The next thing I did the following day, was I took that anger and ran with it. Eating became a way for me to stick up my middle finger and flip ED the “bird.” Every bite I took, I took with a vengeance. It was my way of reclaiming my life, reclaiming what was stolen from me, and taking revenge on ED, or Satan, who tried to take my life away from me. That’s how I pushed through my Moment. I did it through getting so pissed off at ED that I was going to get better just to spite him. And if I’m being totally honest, I would sometimes even utter an “F-Bomb” to ED every now and then when I was facing a seemingly insurmountable snack, or an increase of supplement, and it felt good. It felt good to retaliate against that demon.

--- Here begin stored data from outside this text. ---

-- ==== Sys2Proof/Laws/State.lean ====
section
/-! SUPPORT. One lemma for each field under each update of the state, so that no proof unfolds a record update. -/

namespace Sys2Proof.Machine

/-! ### `State.setV` -/

@[simp] theorem State.setV_regs (s : State) (x : Reg) (b : Byte) : (s.setV x b).regs = s.regs.set x b := rfl
@[simp] theorem State.setV_index (s : State) (x : Reg) (b : Byte) : (s.setV x b).index = s.index := rfl
@[simp] theorem State.setV_pc (s : State) (x : Reg) (b : Byte) : (s.setV x b).pc = s.pc := rfl
@[simp] theorem State.setV_sp (s : State) (x : Reg) (b : Byte) : (s.setV x b).sp = s.sp := rfl
@[simp] theorem State.setV_stack (s : State) (x : Reg) (b : Byte) : (s.setV x b).stack = s.stack := rfl
@[simp] theorem State.setV_dt (s : State) (x : Reg) (b : Byte) : (s.setV x b).dt = s.dt := rfl
@[simp] theorem State.setV_st (s : State) (x : Reg) (b : Byte) : (s.setV x b).st = s.st := rfl
@[simp] theorem State.setV_mem (s : State) (x : Reg) (b : Byte) : (s.setV x b).mem = s.mem := rfl
@[simp] theorem State.setV_fb (s : State) (x : Reg) (b : Byte) : (s.setV x b).fb = s.fb := rfl
@[simp] theorem State.setV_keys (s : State) (x : Reg) (b : Byte) : (s.setV x b).keys = s.keys := rfl
@[simp] theorem State.setV_cpuState (s : State) (x : Reg) (b : Byte) : (s.setV x b).cpuState = s.cpuState := rfl
@[simp] theorem State.setV_fault (s : State) (x : Reg) (b : Byte) : (s.setV x b).fault = s.fault := rfl
@[simp] theorem State.setV_policy (s : State) (x : Reg) (b : Byte) : (s.setV x b).policy = s.policy := rfl
@[simp] theorem State.setV_draws (s : State) (x : Reg) (b : Byte) : (s.setV x b).draws = s.draws := rfl

/-! ### `State.setVFlag` -/

@[simp] theorem State.setVFlag_regs (s : State) (x : Reg) (b f : Byte) : (s.setVFlag x b f).regs = (s.regs.set x b).set vF f := rfl
@[simp] theorem State.setVFlag_index (s : State) (x : Reg) (b f : Byte) : (s.setVFlag x b f).index = s.index := rfl
@[simp] theorem State.setVFlag_pc (s : State) (x : Reg) (b f : Byte) : (s.setVFlag x b f).pc = s.pc := rfl
@[simp] theorem State.setVFlag_sp (s : State) (x : Reg) (b f : Byte) : (s.setVFlag x b f).sp = s.sp := rfl
@[simp] theorem State.setVFlag_stack (s : State) (x : Reg) (b f : Byte) : (s.setVFlag x b f).stack = s.stack := rfl
@[simp] theorem State.setVFlag_dt (s : State) (x : Reg) (b f : Byte) : (s.setVFlag x b f).dt = s.dt := rfl
@[simp] theorem State.setVFlag_st (s : State) (x : Reg) (b f : Byte) : (s.setVFlag x b f).st = s.st := rfl
@[simp] theorem State.setVFlag_mem (s : State) (x : Reg) (b f : Byte) : (s.setVFlag x b f).mem = s.mem := rfl
@[simp] theorem State.setVFlag_fb (s : State) (x : Reg) (b f : Byte) : (s.setVFlag x b f).fb = s.fb := rfl
@[simp] theorem State.setVFlag_keys (s : State) (x : Reg) (b f : Byte) : (s.setVFlag x b f).keys = s.keys := rfl
@[simp] theorem State.setVFlag_cpuState (s : State) (x : Reg) (b f : Byte) : (s.setVFlag x b f).cpuState = s.cpuState := rfl
@[simp] theorem State.setVFlag_fault (s : State) (x : Reg) (b f : Byte) : (s.setVFlag x b f).fault = s.fault := rfl
@[simp] theorem State.setVFlag_policy (s : State) (x : Reg) (b f : Byte) : (s.setVFlag x b f).policy = s.policy := rfl
@[simp] theorem State.setVFlag_draws (s : State) (x : Reg) (b f : Byte) : (s.setVFlag x b f).draws = s.draws := rfl

/-! ### `State.setIndex` -/

@[simp] theorem State.setIndex_regs (s : State) (w : Word) : (s.setIndex w).regs = s.regs := rfl
@[simp] theorem State.setIndex_index (s : State) (w : Word) : (s.setIndex w).index = w := rfl
@[simp] theorem State.setIndex_pc (s : State) (w : Word) : (s.setIndex w).pc = s.pc := rfl
@[simp] theorem State.setIndex_sp (s : State) (w : Word) : (s.setIndex w).sp = s.sp := rfl
@[simp] theorem State.setIndex_stack (s : State) (w : Word) : (s.setIndex w).stack = s.stack := rfl
@[simp] theorem State.setIndex_dt (s : State) (w : Word) : (s.setIndex w).dt = s.dt := rfl
@[simp] theorem State.setIndex_st (s : State) (w : Word) : (s.setIndex w).st = s.st := rfl
@[simp] theorem State.setIndex_mem (s : State) (w : Word) : (s.setIndex w).mem = s.mem := rfl
@[simp] theorem State.setIndex_fb (s : State) (w : Word) : (s.setIndex w).fb = s.fb := rfl
@[simp] theorem State.setIndex_keys (s : State) (w : Word) : (s.setIndex w).keys = s.keys := rfl
@[simp] theorem State.setIndex_cpuState (s : State) (w : Word) : (s.setIndex w).cpuState = s.cpuState := rfl
@[simp] theorem State.setIndex_fault (s : State) (w : Word) : (s.setIndex w).fault = s.fault := rfl
@[simp] theorem State.setIndex_policy (s : State) (w : Word) : (s.setIndex w).policy = s.policy := rfl
@[simp] theorem State.setIndex_draws (s : State) (w : Word) : (s.setIndex w).draws = s.draws := rfl

/-! ### `State.setPc` -/

@[simp] theorem State.setPc_regs (s : State) (w : Word) : (s.setPc w).regs = s.regs := rfl
@[simp] theorem State.setPc_index (s : State) (w : Word) : (s.setPc w).index = s.index := rfl
@[simp] theorem State.setPc_pc (s : State) (w : Word) : (s.setPc w).pc = w := rfl
@[simp] theorem State.setPc_sp (s : State) (w : Word) : (s.setPc w).sp = s.sp := rfl
@[simp] theorem State.setPc_stack (s : State) (w : Word) : (s.setPc w).stack = s.stack := rfl
@[simp] theorem State.setPc_dt (s : State) (w : Word) : (s.setPc w).dt = s.dt := rfl
@[simp] theorem State.setPc_st (s : State) (w : Word) : (s.setPc w).st = s.st := rfl
@[simp] theorem State.setPc_mem (s : State) (w : Word) : (s.setPc w).mem = s.mem := rfl
@[simp] theorem State.setPc_fb (s : State) (w : Word) : (s.setPc w).fb = s.fb := rfl
@[simp] theorem State.setPc_keys (s : State) (w : Word) : (s.setPc w).keys = s.keys := rfl
@[simp] theorem State.setPc_cpuState (s : State) (w : Word) : (s.setPc w).cpuState = s.cpuState := rfl
@[simp] theorem State.setPc_fault (s : State) (w : Word) : (s.setPc w).fault = s.fault := rfl
@[simp] theorem State.setPc_policy (s : State) (w : Word) : (s.setPc w).policy = s.policy := rfl
@[simp] theorem State.setPc_draws (s : State) (w : Word) : (s.setPc w).draws = s.draws := rfl
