-- ==== Sys2Proof/Tests/Slice0.lean ====
section
/-! SUPPORT. Tests: the WellFormed smoke test, words written out from the spec's encodings, vectors of spec/95_test_vectors.md (named beside each), and for each obligation with hypotheses a state that meets them. -/

set_option Elab.async false

namespace Sys2Proof.Tests
open Sys2Proof.Machine

/-! ## Helpers -/

/-- The outcome is a next state that passes the check. -/
def okNext (r : Result) (p : State → Bool) : Bool :=
  match r with
  | .next t => p t
  | .fault _ => false
  | .refused _ => false

/-- One step with the word at PC passes the check. -/
def run (op : Word) (s : State) (p : State → Bool) : Bool := okNext (step (s.placeWord op)) p

/-- The reset state with V0 and V1 set. -/
def v01 (a b : Byte) : State := (State.reset.setV 0 a).setV 1 b

/-- V0, V1 and VF of a state. -/
def v01F (s : State) : Byte × Byte × Byte := (s.v 0, s.v 1, s.v vF)

/-- The reset state with I set and the bytes stored at it. -/
def atI (i : Word) (bytes : List Byte) : State :=
  (State.reset.setIndex i).setMem (Memory.setSpan [] i.toNat bytes)

/-- The lit pixels of a framebuffer are exactly those listed, as (row, column): each is lit, and as many are lit. -/
def litExactly (fb : Framebuffer) (ps : List (Nat × Nat)) : Bool :=
  ps.all (fun p => fb.pixel (wrapRow p.1) (wrapCol p.2)) &&
    ((fb.toList.map fun r => r.toList.count true).sum == ps.length)

/-- The record of an error raised by the instruction at 200. -/
def at200 (e : RunError) (op : Word) : Option FaultRecord := some { error := e, address := 0x200, word := some op }

/-! ## WellFormed: a term that each check refuses -/

theorem test_unknown_of_a_named_word_is_ill_formed :
    (Instr.unknown 0x00E0).wellFormed = false ∧ (Instr.unknown 0x1ABC).wellFormed = false ∧
    (Instr.unknown 0x8ABE).wellFormed = false ∧ (Instr.unknown 0xF365).wellFormed = false ∧
    (Instr.unknown 0x8AB8).wellFormed = true := by decide

/-! ## Decoding: words written out bit by bit from the formats of R52 and the rows of R56 -/

theorem test_decode_group_0_and_NNN :
    decodeTableWord 16 0b0000000011100000 = some .cls ∧ decodeTableWord 16 0b0000000011101110 = some .ret ∧
    decodeTableWord 16 0b0000000100100011 = some (.unknown 0x0123) ∧
    decodeTableWord 16 0b0001101010111100 = some (.jp 0xABC) ∧ decodeTableWord 16 0b0010101010111100 = some (.call 0xABC) ∧
    decodeTableWord 16 0b1010000100100011 = some (.ldI 0x123) ∧
    decodeTableWord 16 0b1011000100100011 = some (.jpV0 0x123) := by decide

theorem test_decode_XKK :
    decodeTableWord 16 0b0011101001000010 = some (.seImm 0xA 0x42) ∧
    decodeTableWord 16 0b0100101001000010 = some (.sneImm 0xA 0x42) ∧
    decodeTableWord 16 0b0110101001000010 = some (.ldImm 0xA 0x42) ∧
    decodeTableWord 16 0b0111101001000010 = some (.addImm 0xA 0x42) ∧
    decodeTableWord 16 0b1100001111110000 = some (.rnd 3 0xF0) := by decide

theorem test_decode_XY :
    decodeTableWord 16 0b0101101010110000 = some (.seReg 0xA 0xB) ∧
    decodeTableWord 16 0b1000101010110000 = some (.ldReg 0xA 0xB) ∧ decodeTableWord 16 0b1000101010110001 = some (.or 0xA 0xB) ∧
    decodeTableWord 16 0b1000101010110010 = some (.and 0xA 0xB) ∧ decodeTableWord 16 0b1000101010110011 = some (.xor 0xA 0xB) ∧
    decodeTableWord 16 0b1000101010110100 = some (.addReg 0xA 0xB) ∧ decodeTableWord 16 0b1000101010110101 = some (.sub 0xA 0xB) ∧
    decodeTableWord 16 0b1000101010110110 = some (.shr 0xA 0xB) ∧ decodeTableWord 16 0b1000101010110111 = some (.subn 0xA 0xB) ∧
    decodeTableWord 16 0b1000101010111110 = some (.shl 0xA 0xB) ∧
    decodeTableWord 16 0b1001101010110000 = some (.sneReg 0xA 0xB) := by decide

theorem test_decode_XYN_and_X :
    decodeTableWord 16 0b1101101010110101 = some (.drw 0xA 0xB 5) ∧
    decodeTableWord 16 0b1110000110011110 = some (.skp 1) ∧ decodeTableWord 16 0b1110000110100001 = some (.sknp 1) ∧
    decodeTableWord 16 0b1111001100000111 = some (.ldVxDt 3) ∧ decodeTableWord 16 0b1111001100001010 = some (.ldVxKey 3) ∧
    decodeTableWord 16 0b1111001100010101 = some (.ldDtVx 3) ∧ decodeTableWord 16 0b1111001100011000 = some (.ldStVx 3) ∧
    decodeTableWord 16 0b1111001100011110 = some (.addI 3) ∧ decodeTableWord 16 0b1111001100101001 = some (.ldFont 3) ∧
    decodeTableWord 16 0b1111001100110011 = some (.ldBcd 3) ∧ decodeTableWord 16 0b1111001101010101 = some (.stRegs 3) ∧
    decodeTableWord 16 0b1111001101100101 = some (.ldRegs 3) := by decide

/-- E35 to E40: a looser match would give these a meaning. -/
theorem test_decode_near_misses_are_unknown :
    [0x01E0, 0x00E1, 0x5AB1, 0x8AB8, 0x8ABF, 0x9AB1, 0xE19F, 0xE1A0, 0xF300, 0xF3FF, 0xF375, 0xF330].all
      (fun op => decide (decode op = .unknown op)) = true := by decide

theorem test_decodeBytes_high_byte_first_and_truncated :
    decodeBytes [0x6A, 0x42, 0x99] = .ok (.ldImm 0xA 0x42, [0x99]) ∧ decodeBytes [0x6A] = .error .truncated := ⟨rfl, rfl⟩

/-! ## Arithmetic and logic (A1 to A36) -/

theorem test_A1_load_immediate : run 0x63AB State.reset (fun t => t.v 3 = 0xAB) = true := by decide

theorem test_A3_add_immediate_wraps_without_flag :
    run 0x7303 (State.reset.setV 3 0xFE) (fun t => t.v 3 = 0x01 ∧ t.v vF = 0) = true := by decide

theorem test_A6_copy : run 0x8010 ((v01 0x11 0x22).setV vF 1) (fun t => v01F t = (0x22, 0x22, 1)) = true := by decide

theorem test_A7_or : run 0x8011 ((v01 0xF0 0x0F).setV vF 1) (fun t => v01F t = (0xFF, 0x0F, 1)) = true := by decide

theorem test_A8_and : run 0x8012 ((v01 0xF0 0x3C).setV vF 1) (fun t => v01F t = (0x30, 0x3C, 1)) = true := by decide

theorem test_A9_xor : run 0x8013 ((v01 0xF0 0x3C).setV vF 1) (fun t => v01F t = (0xCC, 0x3C, 1)) = true := by decide

theorem test_A13_add_largest_sum : run 0x8014 (v01 0xFF 0xFF) (fun t => v01F t = (0xFE, 0xFF, 1)) = true := by decide

theorem test_A15_add_into_VF_keeps_the_flag :
    run 0x8F14 ((v01 0 0x20).setV vF 0xF0) (fun t => t.v vF = 1) = true := by decide

theorem test_A17_sub_equal_has_no_borrow : run 0x8015 (v01 5 5) (fun t => v01F t = (0, 5, 1)) = true := by decide

theorem test_A18_sub_borrows : run 0x8015 (v01 5 6) (fun t => v01F t = (0xFF, 6, 0)) = true := by decide

theorem test_A26_shr_ignores_Vy : run 0x8016 (v01 0x05 0xF0) (fun t => v01F t = (0x02, 0xF0, 1)) = true := by decide

theorem test_A30_shr_of_VF_leaves_the_flag : run 0x8F06 (State.reset.setV vF 2) (fun t => t.v vF = 0) = true := by decide

theorem test_A23_subn : run 0x8017 (v01 5 6) (fun t => v01F t = (1, 6, 1)) = true := by decide

theorem test_A24_subn_borrows : run 0x8017 (v01 6 5) (fun t => v01F t = (0xFF, 5, 0)) = true := by decide

theorem test_A31_shl_ignores_Vy : run 0x801E (v01 0x81 0) (fun t => v01F t = (0x02, 0, 1)) = true := by decide

theorem test_A33_shl_of_VF_leaves_the_flag : run 0x8FFE (State.reset.setV vF 0x81) (fun t => t.v vF = 1) = true := by decide

/-- A35: with mask 00 every draw gives 00. -/
theorem test_A35_rnd_mask_zero : ∃ t, exec (.rnd 0 0x00) (v01 0x55 0) = .next t ∧ t.v 0 = 0 :=
  ⟨_, rfl, by simp⟩

/-- A36: with mask FF the result is the free byte. -/
theorem test_A36_rnd_mask_ones : ∃ t, exec (.rnd 0 0xFF) (v01 0x55 0) = .next t ∧ t.v 0 = Config.randomByte 0 := by
  refine ⟨_, rfl, ?_⟩
  have h : ∀ b : Byte, b &&& 0xFF#8 = b := by decide
  simp [h, v01, State.reset]

/-! ## Skips (K1 to K18) -/

theorem test_K1_K2_se_immediate :
    run 0x3A42 (State.reset.setV 0xA 0x42) (fun t => t.pc = 0x204) = true ∧
    run 0x3A42 (State.reset.setV 0xA 0x43) (fun t => t.pc = 0x202) = true := by decide

theorem test_K3_K4_sne_immediate :
    run 0x4A42 (State.reset.setV 0xA 0x42) (fun t => t.pc = 0x202) = true ∧
    run 0x4A42 (State.reset.setV 0xA 0x43) (fun t => t.pc = 0x204) = true := by decide

theorem test_K5_K6_se_register :
    run 0x5010 (v01 7 7) (fun t => t.pc = 0x204) = true ∧ run 0x5010 (v01 7 8) (fun t => t.pc = 0x202) = true := by decide

theorem test_K8_K9_sne_register :
    run 0x9010 (v01 7 7) (fun t => t.pc = 0x202) = true ∧ run 0x9010 (v01 7 8) (fun t => t.pc = 0x204) = true := by decide

theorem test_K12_K13_skp_tests_the_low_nibble :
    run 0xE09E (keyEvent 6 true (v01 0x05 0)).1 (fun t => t.pc = 0x202) = true ∧
    run 0xE09E (keyEvent 5 true (v01 0x15 0)).1 (fun t => t.pc = 0x204) = true := by decide

theorem test_K15_K16_sknp_tests_the_low_nibble :
    run 0xE0A1 (v01 0x05 0) (fun t => t.pc = 0x204) = true ∧
    run 0xE0A1 (keyEvent 5 true (v01 0xF5 0)).1 (fun t => t.pc = 0x202) = true := by decide

theorem test_K18_skip_past_the_end_faults_one_cycle_later :
    run 0x3042 ((v01 0x42 0).setPc 0xFFE) (fun t => t.pc = 0x1002 ∧ t.fault = none ∧
      okNext (step t) (fun u => u.fault = some { error := .addressOutOfBounds 0x1002, address := 0x1002, word := none })) =
      true := by decide

/-! ## Jumps, calls and returns (C1 to C14) -/

theorem test_C1_jump : run 0x1ABC State.reset (fun t => t.pc = 0xABC) = true := by decide

theorem test_C4_jump_to_the_last_byte :
    run 0x1FFF State.reset (fun t => okNext (step t) (fun u => u.pc = 0xFFF ∧
      u.fault = some { error := .addressOutOfBounds 0x1000, address := 0xFFF, word := none })) = true := by decide

theorem test_C7_call_fills_the_last_entry :
    run 0x2ABC { State.reset with pc := 0x300, sp := 15 }
      (fun t => t.stack[15] = 0x302 ∧ t.sp = 16 ∧ t.pc = 0xABC ∧ t.fault = none) = true := by decide

theorem test_C8_seventeenth_call_overflows :
    run 0x2ABC { State.reset with pc := 0x300, sp := 16 } (fun t => t.sp = 16 ∧ t.pc = 0x302 ∧
      t.fault = some { error := .stackOverflow, address := 0x300, word := some 0x2ABC }) = true := by decide

theorem test_C9_return_on_empty_stack_underflows :
    run 0x00EE State.reset (fun t => t.sp = 0 ∧ t.pc = 0x202 ∧ t.fault = at200 .stackUnderflow 0x00EE) = true := by decide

Part of the reason why I think the anger felt so good, and that recognizing (in rage) all the things that ED had robbed me from, was that, in doing so, I was remembering all the things about pre-anorexia me. I was remembering the old me – the girl who is in there somewhere, being suffocated by the eating disorder. By realizing all the things ED took away, you take an inventory of all you used to be. “Oh, yeah, that’s right! I was an excellent performer, and I did have the dream of being on Broadway. ED took away that passion in my life.” Or, “I forgot about how my friends and I used to watch the OC every Thursday night and eat popcorn and laugh and have fun. ED made it so I avoided going – or even answering the phone – because I was too wrapped up in my eating disorder.” Or, “Oh yeah. I remember how I used to actually have a passion for dancing, until the day ED made it so the only thing I saw in the mirror was how my body compared to the other dancers.” By listing what ED robbed me of, I had a revelation of who I was before anorexia dictated my life.
Recovery is a long process. And yes, there will still be days where getting angry at ED, and drawing on the strength from Above still isn’t enough to kick the disordered thoughts. And if we’re being really honest, there will be days when she actually misses her eating disorder. Sad, but true. And it’s on those days, where she has to remember the darkness that she was in, and how far she’s come. She rose from the ashes, and has overcome too much to turn back now. It is a day-by-day process. Just keep putting one foot in front of the other. Day by day. Meal by meal. Bite by bite. Until one day, the load on her shoulders won’t seem quite as heavy, and she’ll look and see she’s on the other side.